What is more harmful to children’s’ health than tobacco smoke? The answer may be irresponsible parents. In Oregon, a state where the unemployment rate hovers near a low 5 percent and over 60 percent of employers offer health insurance to their employees, there is relatively little excuse for a parent not to have health insurance. It is as simple as asking potential employers if they offer insurance during the interviewing process. If they don’t, job-hunters can always walk down the street to the next employer. Chances are better than 50/50 that the next employer will offer insurance. And without a state-run insurance program to fall back on, more employees would increasingly demand insurance and the percentage of employers offering it would most likely increase.

But, rather than exercising their freedom of choice, some Oregonians find it easier to try and force their neighbors to pay for care of the state’s children (among other things). Measure 50, a SCHIP-like bill set for a vote today, would raise the tax on cigarettes $.84 percent supposedly to pay for the state’s healthy kid’s fund. Campaigns both in support and opposition to the measure have been fierce.
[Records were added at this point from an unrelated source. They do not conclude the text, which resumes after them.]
-- ==== Sys2Proof/Machine/State.lean ====
section
/-! DEFINITION. The state of the whole device (plain data), the reasons a step can stop, and the state after reset.
Tables keyed by a number are sorted lists (NMap); a key that is absent stands for the default that the reader of the table names. -/
namespace Sys2Proof.Machine

/-- Why the machine stops. -/
inductive Fault where
  /-- An instruction word was executed while no split is issuing one. Raised by `runWord` (Machine/Issue) for every word;
  safe: `step` executes a word only for the split that issues it, so no run from reset reaches it. -/
  | noIssuer
  deriving DecidableEq, Repr

/-- Why an instruction has no meaning. -/
inductive Refusal where
  /-- The arm of `exec` is not written yet. Raised by exec's refused arms only; safe. -/
  | notModelled (mnemonic : String)
  deriving DecidableEq, Repr

/-- A capability with its tag (R37). -/
structure Cap where
  bits : BitVec 128
  tag : Bool
  deriving DecidableEq, Repr

/-- A vector register: format tag, full/empty bit, lane words (R21, R121). -/
structure VReg where
  tag : FTag
  full : Bool
  lanes : List W32
  deriving DecidableEq, Repr

/-- An atomic condition that can hold a split (R123). -/
inductive Cond where
  | vfull (r : Nat)                 -- a vector register is full (R122)
  | sfull (r : Nat)                 -- a scalar is full
  | lateDone (id : Nat)             -- a late result has returned
  | regIdle (r : Nat)               -- no late result is outstanding to the register (R380)
  | pLe (n k : Nat)                 -- pN is at most k (R145)
  | entryGone (stamp : Nat)         -- the hearth entry of that stamp is FREE (R258)
  | olderGone (stamp : Nat)         -- every entry of the core older than the stamp is FREE (R260)
  | othersGone (line : Nat)         -- no entry of another group holds the VA line (R283)
  | barrier (n gen count : Nat)     -- the barrier has passed that generation; COUNT of the word (R143)
  | rickBarrier (gen : Nat)
  | slotSettled (cord slot : Nat)   -- the slot has left ACQ and ARMED (R313)
  | slotIdle (cord slot : Nat)      -- INFL is 0 (R313)
  | ringRoom (n : Nat)              -- the ring has room for n entries (R304)
  | tileIdle (t : Nat)              -- PEND is 0 (R354)
  | matrixRoom                      -- the matrix queue has room (R329)
  | handlerMerged                   -- every handler lane is in one split held at this ERET (R391)
  | walksDone                       -- TLBs and walkers have dropped the entries (R230)
  | accepted (id : Nat)             -- the store of that number has entered the hearth (R236)
  | ctrRoom (n : Nat)               -- pN is below 255 (R245)
  | lineHome (ln : Nat)             -- the host has given the line back (R297)
  deriving DecidableEq, Repr

/-- What holds a split: the conditions, whether its word executes again when they clear, and an acquire then made. -/
structure Held where
  conds : List Cond
  again : Bool
  dropL1 : Bool
  deriving DecidableEq, Repr

/-- The snapshot of a clause in progress (R100): header address, header, words, index of the next word. -/
structure Clause where
  addr : W64
  header : W64
  words : List W64
  next : Nat
  deriving DecidableEq, Repr

/-- The states of a split slot in use (R124). -/
inductive SplitState where
  | bound | issue | held | halt
  deriving DecidableEq, Repr

/-- The landing check a split carries to its next header (R132). -/
inductive Landing where
  | none_ | entry | label (l : BitVec 12)
  deriving DecidableEq, Repr

/-- A split slot in use (R124); `reached` is the cycle in which it last came to BOUND (R126). -/
structure Split where
  pc : W64
  clause : Option Clause
  lanes : Lanes
  code : Cap
  age : Nat
  ready : Nat
  eligible : Bool
  st : SplitState
  held : Option Held
  landing : Landing
  rotated : Bool
  prior : SplitState
  stall : Nat
  dbgStep : Bool
  reached : Nat
  deriving DecidableEq, Repr

/-- An entry of the overflow set (R126). -/
structure Overflow where
  lanes : Lanes
  pc : W64
  code : Cap
  landing : Landing
  since : Nat
  clause : Option Clause
  deriving DecidableEq, Repr

/-- A stopped, pending or nested record (R387). -/
structure Record where
  word : W64
  hdr : W64
  lanes : Lanes
  cause : Cause
  flm : Lanes
  kind : Nat
  code : Cap
  info : W64
  late : Bool
  atHeader : Bool
  clause : Option Clause
  deriving DecidableEq, Repr

/-- A clause-boundary event of a group (R387), kept in arrival order. -/
structure BEvent where
  cause : Cause
  info : W64
  reason : Nat
  hop : Nat
  word : W64
  split : Nat
  tile : Option Nat
  deriving DecidableEq, Repr

/-- One byte of an access: its physical address, its virtual address, and its value once known. -/
structure ByteReq where
  pa : Nat
  va : W64
  val : Option Byte
  deriving DecidableEq, Repr

/-- One lane's part of a late access. -/
structure LaneReq where
  lane : Nat
  regs : List Nat
  bytes : List ByteReq
  gtag : Option Bool
  v : W64
  w : W64
  deriving DecidableEq, Repr

/-- What a late result is (R121). -/
inductive LateKind where
  | load (size : Nat) (tag : FTag)
  | loadCap (lc : Bool)
  | loadU (size : Nat)
  | filled
  | atomHome (op : Nat) (size : Nat) (signed : Bool) (uniform : Bool)
  | atomHearth (op : Nat) (size : Nat) (signed : Bool) (uniform : Bool) (rel : Option Nat)
  | launch (queue : Nat) (words : List W64) (slotWritten : Bool)
  | rtchk (items : List (Nat × Nat × BitVec 128 × Option (BitVec 128)))
  deriving DecidableEq, Repr

/-- A late result outstanding to a group (R121, R148). -/
structure Late where
  id : Nat
  kind : LateKind
  split : Nat
  lanes : Lanes
  reqs : List LaneReq
  vdests : List Nat
  sdests : List Nat
  vwrites : List (Nat × Nat × W32)
  swrites : List (Nat × W64)
  newTag : Option FTag
  acquire : Bool
  dropL1 : Bool
  racq : Bool
  trig : Bool
  rel : Option Nat
  stamp : Option Nat
  item : Option Nat
  word : W64
  faults : List (Nat × Cause)
  deriving DecidableEq, Repr

/-- A lane's late mark (R445). -/
structure LateMark where
  lanes : Lanes
  cause : Cause
  addr : W64
  deriving DecidableEq, Repr
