/-- A write the device makes at home, line by line. -/
def State.homeWrite (s : State) (pa n v : Nat) : State := s.deviceSend .plain (writesOf pa n v)

/-- A write of the device's agents waits at a line. -/
def DirEntry.devicePending (e : DirEntry) : Bool := e.queue.any fun r => match r with | .device .. => true | _ => false

/-- A read of a line at home waits: the host owns it (R297), or its bucket is frozen (R222). -/
def State.homeShut (s : State) (ln : Nat) : Bool := s.hostOwns ln || s.frozen ln

/-- Such a read calls the line back from a host that owns it (R297). -/
def State.callBack (s : State) (ln : Nat) : State := if s.hostOwns ln then s.askHost ln true else s

/-- An agent of the device may read a line at home: it is not shut, and no write of such an agent waits ahead (R295). -/
def State.homeReadable (s : State) (ln : Nat) : Bool := !s.homeShut ln && !(s.dirAt ln).devicePending

/-- A step that reads a line which is shut is made again once it is not (R297, R250). -/
def State.homeResume (s : State) (ln : Nat) (i : Instr) (r : Request := Request.zero) : State :=
  let s1 := s.joinQueue ln (.resume i r)
  if (s.dirAt ln).queue.isEmpty then s1.callBack ln else s1

/-- A step waits there already. -/
def State.homeAsked (s : State) (ln : Nat) (i : Instr) : Bool := (s.dirAt ln).queue.any fun r => match r with | .resume j _ => j == i | _ => false

/-- Makes a step wait there, once. -/
def State.awaitHome (s : State) (ln : Nat) (i : Instr) : State := if s.homeAsked ln i then s else s.homeResume ln i

/-- The bytes of memory as every reader at a slice sees them: those forwarded in state O, else the home's (R279). -/
def State.visByte (s : State) (a : Nat) : Byte :=
  match (s.dirAt (lineOf a)).fwdData with
  | some x => lineByte x.1 (a % 128)
  | none => s.byteAt a
/-- The little-endian number in `n` such bytes. -/
def State.visNat (s : State) (a : Nat) : Nat → Nat
  | 0 => 0
  | n + 1 => (s.visByte a).toNat + 256 * State.visNat s (a + 1) n
/-- The tag of a granule as such a reader sees it. -/
def State.visTag (s : State) (gr : Nat) : Bool :=
  match (s.dirAt (gr / 8)).fwdData with
  | some x => x.2.getLsbD (gr % 8)
  | none => s.granuleTag gr

/-! Memory controllers (R416; log entry 54): one to a die. What serves their requests stands in Health.lean. -/

/-- A controller that has served nothing. -/
def MemCtrl.fresh : MemCtrl := ⟨(0, 1), [], [], [], 15⟩

def State.ctrl (s : State) (n : Nat) : MemCtrl := NMap.getD s.ctrls n MemCtrl.fresh
def State.setCtrl (s : State) (n : Nat) (c : MemCtrl) : State := { s with ctrls := NMap.set s.ctrls n c }

/-- Order and maximum of exact tags. -/
def tagLt (a b : Nat × Nat) : Bool := decide (a.1 * b.2 < b.1 * a.2)
def tagMax (a b : Nat × Nat) : Nat × Nat := if tagLt a b then b else a

/-- Arrival of a tenant's request: q.S = Max(V, F[t]), F[t] = q.S + 1 / WEIGHT[t]. -/
def MemCtrl.arrive (c : MemCtrl) (tenant weight line core cycle : Nat) : MemCtrl :=
  let tag := tagMax c.v (NMap.getD c.f tenant (0, 1))
  { c with
    f := NMap.set c.f tenant (tag.1 * weight + tag.2, tag.2 * weight)
    queue := c.queue ++ [⟨tenant, line, tag, core, cycle⟩] }

/-- A request of an agent for a line of HBM arrives at the line's controller, charged to the agent's tenant. -/
def State.charge (s : State) (tenant core ln : Nat) : State :=
  if isHostLine ln then s
  else s.setCtrl (homeDie ln) ((s.ctrl (homeDie ln)).arrive tenant (max 1 (s.tenant tenant).weight) ln core s.cycle)

/-- Several such requests. -/
def State.chargeAll (s : State) (tenant core : Nat) (lns : List Nat) : State := lns.foldl (fun x ln => x.charge tenant core ln) s

/-- Requests of F for lines of HBM: they carry no tenant (R416; log entry 54). -/
def State.chargeF (s : State) (lns : List Nat) : State :=
  (List.range Config.dies).foldl (fun x d =>
    let mine := lns.filter fun ln => !isHostLine ln && homeDie ln == d
    if mine.isEmpty then x else (let c := x.ctrl d
                                 x.setCtrl d { c with untagged := c.untagged ++ mine })) s

/-- The line that a step of a sequence writes. -/
def DevStep.line : DevStep → Option Nat
  | .write pa _ _ _ => some (lineOf pa)
  | .post _ => none

/-- F writes: a sequence of writes, with a request to the memory controller for each. -/
def State.firmwareSend (s : State) (steps : List DevStep) : State := (s.chargeF (steps.filterMap DevStep.line)).deviceSend .plain steps

/-- The tenant of a core: the one whose teams it holds, or whose lease it belongs to (R410). -/
def State.coreTenant (s : State) (core : Nat) : Nat :=
  match (s.core core).teams with
  | st :: _ => st.2.tenant
  | [] => ((s.tenants.find? fun kt => kt.2.lease.contains core).map Prod.fst).getD 0

/-- An atomic OR at home of one byte (R228, R231). -/
def State.homeOr (s : State) (pa : Nat) (m : Byte) : State := s.deviceSend .plain [.write pa 1 m.toNat 1]

/-- The byte and the bit of a physical address in its window's dirty-page bitmap (R231). -/
def State.dirtyAt (s : State) (pa : Nat) : Option (Nat × Byte) :=
  match s.ownerOf pa with
  | none => none
  | some n =>
    let t := s.tenant n
    let d := pa / Config.dieSpan
    let page := (pa % Config.dieSpan - t.winBase d) / 4096
    (t.paOf (t.dpb d + page / 8)).map fun q => (q, 1#8 <<< (page % 8))

/-- The atomic OR that sets the dirty-page bit of a physical address, its bitmap line free (R231). -/
def State.markDirty (s : State) (pa : Nat) : State :=
  match s.dirtyAt pa with
  | some (q, m) => s.deviceWrite q 1 m.toNat 1
  | none => s

/-- The same as steps of a sequence, for the pages of pieces (R231). -/
def State.marksOf (s : State) (ps : List (Nat × Nat)) : List DevStep :=
  (ps.filterMap fun p => s.dirtyAt p.1).dedup.map fun (qm : Nat × Byte) => .write qm.1 1 qm.2.toNat 1

/-- The bitmap line of a line's page, where it is not free for step `i`: the OR takes its turn there (R231, R295). A line that holds its own page's
bit is free once it can be written itself. -/
def State.markBusy (s : State) (ln : Nat) (i : Instr) : Option Nat :=
  match s.dirtyAt (ln * 128) with
  | none => none
  | some (q, _) =>
    let b := lineOf q
    let turn := match (s.dirAt b).queue with
      | [] => true
      | .mark j tried :: _ => tried && j == i
      | _ => false
    if b = ln || (turn && s.lineFree b) then none else some b

/-- Step `i` waits for its turn at the bitmap line. -/
def State.askMark (s : State) (b : Nat) (i : Instr) : State :=
  let e := s.dirAt b
  if e.queue.any fun r => match r with | .mark j _ => j == i | _ => false then s
  else
    let s1 := s.joinQueue b (.mark i false)
    if e.queue.isEmpty then s1.freeLine b else s1

/-- The bitmap lines that a step which writes several lines waits for, and whether it has anything to do about them. -/
def State.marksBusy (s : State) (lns : List Nat) (i : Instr) : List Nat := lns.filterMap fun ln => s.markBusy ln i
def State.marksDue (s : State) (lns : List Nat) (i : Instr) : Bool :=
  let bs := s.marksBusy lns i
  bs.isEmpty || bs.any fun b => !(s.dirAt b).queue.any fun r => match r with | .mark j _ => j == i | _ => false

/-- The message that makes the home of a line look at its parked messages and its requests again: the answer of no site (R295). -/
def lookAgain (ln : Nat) : Instr := .invalAck ln 7

/-- First byte past a window and its MAC reserve: 1/16 of the window's size, which WL does not count (R424). -/
def winTop (base limit world : Nat) : Nat := base + limit + (if world = 0 then 0 else (limit + 14) / 15)

/-- A physical address lies in a window, or in the MAC reserve of one, of a world. -/
def State.inWorld (s : State) (w pa : Nat) : Bool :=
  let d := pa / Config.dieSpan
  let o := pa % Config.dieSpan
  decide (pa < Config.hostBase) && s.tenants.any fun kt =>
    kt.2.valid && kt.2.winWorld d == w && decide (kt.2.winBase d ≤ o) && decide (o < winTop (kt.2.winBase d) (kt.2.winLimit d) w)

/-- The line is of a world whose key is erased: its MAC fails (R426). -/
def State.keyless (s : State) (ln : Nat) : Bool := s.worlds.any fun kw => kw.2.st == .dying && kw.2.key.isNone && s.inWorld kw.1 (128 * ln)

/-- Why a read of a line from HBM fails: uncorrectable error (R248), MAC failure (R425, R426). -/
def State.lineFault (s : State) (ln : Nat) : Option Cause :=
  if s.badLines.contains ln then some .uncorrectable else if s.macBad.contains ln || s.keyless ln then some .integrity else none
Supporters of the bill, appealing to blatant emotionalism, aired video advertisements featuring sick children and struggling parents. “The money promised to health care goes to health care” the narrator in one ad claims, but opposition ads note, the amount promised to health care is only a small portion of the new revenue that the tobacco tax would raise. According to the measures critics (rightly, tobacco companies), over 71% of the new taxes revenues from the measure will not go to the healthy kids program.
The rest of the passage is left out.